Il permet en particulier un suivi systématique, régulier et spatialisé de la situation épidémiologique du paludisme, et ce sur le long terme, grâce au système automatisé de suivi du paludisme transfrontalier. Ce dispositif s’appuie sur les systèmes de surveillance épidémiologiques du Brésil et de la Guyane française. Au Brésil, les données sur les cas journaliers de paludisme sont obtenues auprès du système national de surveillance épidémiologique du paludisme (SIVEP-Malária). En Guyane française, les données sont transmises par le pôle des Centres Délocalisés de Prévention et de Soin (CDPS) de l’hôpital Andrée Rosemon de Cayenne. Les données « nationales » sont ensuite intégrées et harmonisées automatiquement au sein d’une base de données unique, rassemblant des informations comparables de part et d’autre de la frontière.
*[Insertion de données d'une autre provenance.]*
/-- A fired command is accepted like an issued one (R458): the fabric block and the rank's entry are read and checked again. An ordered one
stands behind those to its rank that fired before it (R462). An event increment completes at once: its local counter rises, and its record is
written; the counter's triggers are still to be tested. -/
def State.fire (s : State) (die ctx : Nat) (t : Trigger) : State :=
  let b := s.fab die ctx
  if t.ord && t.op < 3 && b.waiting.any (fun x => x.1.ord && decide (x.1.op < 3) && x.1.rank == t.rank) then s.fireLater die ctx t false
  else
    let rank := if t.op < 3 then (s.rankOf b t.rank) else .ok { no := 0, module := 0, die := 0, ctx := 0 }
    match s.unbound die ctx, rank with
    | some f, _ => s.fireKill ctx f
    | none, .error f => s.fireKill ctx f
    | none, .ok r =>
      let len := 16 * t.len16
      let (id, s) := s.freshId
      let cmd (ms : List OutMsg) (lpas pages reads : List Nat) : FabCmd :=
        { id := id, die := die, ctx := ctx, core := 0, co := 0, opId := 0, code := 8 + t.op, tag := t.tag, rank := r.no
          lctr := t.lctr, recd := t.recd, trig := true, ord := t.ord, lid := t.lid, bytes := len, order := id, msgs := ms
          lpas := lpas, pages := pages, reads := reads, poison := none, pc := 0 }
      let send (s : State) (f : FabCmd) : State := { s with fcmds := s.fcmds ++ [f] }
      match t.op with
      | 0 => s.fireRange die ctx t .read len (fun s ps =>
          match s.netMark ps with
          | some p => s.fireKill ctx { engFault (fltAt causePoison 5 p.2 .read) with paddr := p.1 }
          | none => send s (cmd [s.netMsg b ctx id r t.ord t.rctr 1 (.put t.rem (s.pieceBytes ps))] [] (piecePages ps) (pieceLines ps)))
      | 1 => s.fireRange die ctx t .write len (fun s ps =>
          send s (cmd [s.netMsg b ctx id r t.ord t.rctr 1 (.get t.rem len)] (piecePas ps) (piecePages ps) []))
      | 2 => send s (cmd [s.netMsg b ctx id r t.ord t.rctr 0 (.counterAdd (BitVec.ofNat 32 t.rem))] [] [] [])
      | _ => s.fireRange die ctx t .write 8 (fun s ps =>
          let pa := (ps.headD { va := 0, pa := 0, len := 0, leaf := none }).pa
          match s.poisonIn pa 8 with
          | some p => s.fireKill ctx { engFault (fltAt causePoison 1 t.loc .write) with paddr := p, rd := true }
          | none =>
            let s := (s.writeN pa 8 ((s.readN pa 8 + 1) % 2 ^ 64)).bumpCtr die ctx t.lctr 1
            if t.recd then s.fabRecord (cmd [] [] [] []) 0 0 false else s)

/-- Fires the triggers of some counters whose thresholds they have reached, in arming order, and then those of the counters that these raise
(R458, R462). Each round fires one trigger at least, so that the number of armed ones bounds it. -/
def State.testRounds (die ctx : Nat) : Nat → (Nat → Bool) → State → State
  | 0, _, s => s
  | n + 1, p, s =>
    let b := s.fab die ctx
    let due (t : Trigger) : Bool := p t.ctr && decide (t.thr.toNat ≤ (Tab.get 0 b.ctrs t.ctr).toNat)
    let now := b.trigs.filter due
    if now.isEmpty then s
    else
      let s := s.modFab die ctx (fun b => { b with trigs := b.trigs.filter (fun t => !due t) })
      State.testRounds die ctx n (fun c => now.any (fun t => t.op == 3 && t.lctr == c)) (now.foldl (fun s t => s.fire die ctx t) s)
/-- Tests the armed triggers of some counters; a context that is being stopped fires none (R459). -/
def State.testTriggers (s : State) (die ctx : Nat) (p : Nat → Bool) : State :=
  if !s.firing ctx then s else State.testRounds die ctx (s.fab die ctx).trigs.length p s
/-- Fires a trigger outside an update of its counter: at its arm, or after it has waited. -/
def State.fireNow (s : State) (die ctx : Nat) (t : Trigger) : State :=
  let s := s.fire die ctx t
  if t.op = 3 then s.testTriggers die ctx (fun c => c == t.lctr) else s

/-- Sets a receive counter and tests its triggers; counter 4,096 names none. -/
def State.setCtr (s : State) (die ctx n : Nat) (v : Word) : State :=
  if noCtr ≤ n then s
  else (s.modFab die ctx (fun b => { b with ctrs := Tab.set 0 b.ctrs n v })).testTriggers die ctx (fun m => m == n)
/-- Adds to a receive counter. -/
def State.addCtr (s : State) (die ctx n : Nat) (v : Word) : State :=
  s.setCtr die ctx n (Tab.get 0 (s.fab die ctx).ctrs n + v)

/-- The fires that wait are tried again in their order (R353, R458, R462), where the context's triggers fire (R459); those that wait for a
REPLAY_ALL only when it comes. -/
def State.refire (s : State) (die ctx : Nat) (replay : Bool) : State :=
  if !s.firing ctx then s
  else
    let ts := (s.fab die ctx).waiting
    let s := s.modFab die ctx (fun b => { b with waiting := [] })
    ts.foldl (fun s t => if t.2 && !replay then s.fireLater die ctx t.1 true else s.fireNow die ctx t.1) s

/-! ## How a command ends (R447) -/

/-- The first steps of a fabric command's end: it is gone, the local bytes of a get are written, and its local counter has risen. The issuing
cores' L1 lines of what the command wrote here are gone (R342). -/
def State.fabLand (s : State) (f : FabCmd) (status : Nat) (data : List Byte) : State :=
  let s := { s.freeSb f.id with fcmds := s.fcmds.filter (fun g => g.id != f.id) }
  let cells := if status = 0 then f.lpas.zip data else []
  let s := s.write cells
  let cores := match s.cohort? f.co with
    | some c => c.teamCores
    | none => []
  let s := cores.foldl (fun s n => s.dropLines n (linesOf cells ++ f.msgs.flatMap OutMsg.lines)) s
  s.bumpCtr f.die f.ctx f.lctr 1

/-- The end of a fabric command, in order: its local bytes and counter, the record, the flag. The triggers that the counter fires, and their
records, come before or after the command's own record (R467). A command that read poison ends its context instead (R227, R367). -/
def State.fabEnd (s : State) (f : FabCmd) (status bytes : Nat) (hop : Bool) (data : List Byte) : State :=
  match f.poison with
  | some p =>
    let s := { s.freeSb f.id with fcmds := s.fcmds.filter (fun g => g.id != f.id) }
    (s.modCohort f.co (fun c => c.complete f.opId [])).enginePoison f.ctx f.co f.pc 5 p
  | none =>
    let s := s.fabLand f status data
    let tell (s : State) : State := if f.recd || status != 0 || hop then s.fabRecord f bytes status hop else s
    let test (s : State) : State := s.testTriggers f.die f.ctx (fun c => c == f.lctr)
    let s := if s.pick 8820 then tell (test s) else test (tell s)
    s.modCohort f.co (fun c => c.complete f.opId [])

/-! ## Acceptance (R445, R448 to R454) -/

/-- The flags field: ordered and record (R443). -/
def flagOrd (h7 : Nat) : Bool := h7 % 2 == 1
def flagRec (h7 : Nat) : Bool := h7 / 2 % 2 == 1

/-- Accepts a fabric command of the focused cohort: local lines written back, scoreboard entries taken, the flag set. One that
sends nothing completes at acceptance (R450). s is the state to stay in while something holds it up. -/
def State.acceptFab (s t : State) (f : Bool) (ks : List Claim) (ps : List Piece) (mk : State → FabCmd → FabCmd) : Out :=
  let c := s.co
  match t.owned ps, s.holdup ks with
  | some cmd, _ => .next (s.waitCmd cmd)
  | none, some cmd => .next (s.waitCmd cmd)
  | none, none =>
    let t := (t.release c .pkg).ready c ps
    let (id, t) := t.startOp .engine (c.flagOf f) [] []
    match t.takeSb id ks with
    | none => .next s
    | some t =>
      let e : FabCmd :=
        { id := id, die := dieOf c.core, ctx := c.ctx, core := c.core, co := c.id, opId := id, code := 0, tag := 0, rank := 0
          lctr := noCtr, recd := false, trig := false, ord := false, lid := c.launchid.toNat, bytes := 0, order := id, msgs := []
          lpas := [], pages := piecePages ps, reads := pieceLines ps, poison := none, pc := c.wordAddr }
      let e := mk t e
      .next ((if e.msgs.isEmpty then t.fabEnd e 0 0 false [] else { t with fcmds := t.fcmds ++ [e] }).lane id_ 5)
where
  /-- Nothing but the advance. -/
  id_ (c : Cohort) : Cohort := c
Cette phase d’intégration et d’harmonisation bénéficie de la robustesse et de la facilité d’implémentation d’une méthode appelée ETL, pour Extraction, Transform and Load. Les données et indicateurs harmonisés sont ensuite représentés en ligne, sous forme de graphiques et de façon interactive. Le système développé exploite des techniques et des outils informatiques avancés, libres et gratuits, facilitant ainsi sa transposition dans d’autres contextes transfrontaliers et son déploiement à plus grande échelle. Pour en savoir plus sur le système d’intégration et d’harmonisation, cf. Saldanha et al. In Prep.
Ainsi, le site sentinelle transfrontalier entre la Guyane française et l’Amapá participe, en accord avec la Stratégie Technique Globale (Global Technical Strategy, GTS) de l’Organisation Mondiale de la Santé (OMS) (OMS, 2017), à la définition d’actions de contrôle binationales et ciblées, à leur évaluation, ainsi qu’à la mise en place de mesures afin de prévenir le ré-établissement de la transmission une fois celle-ci éliminée.
Photo. 1: Pont sur le fleuve Oiapoque, entre la Guyane française et l’état brésilien d’Amapá. Terminé depuis 2011, il n'a été mis en service que partiellement en 2017. Il symbolise tout autant l'existence de la frontière et les difficultés qui l'accompagnent que l’essor de la coopération transfrontalière (© P. Peiter 24/06/2015).
Photo. 2: Vue de la ville d'Oiapoque, Amapá, Brésil, sur les rives.
Figure 1: Schéma du flux des données épidémiologiques du paludisme depuis les bases de données nationales jusqu'à la visualisation en ligne des données et indicateurs.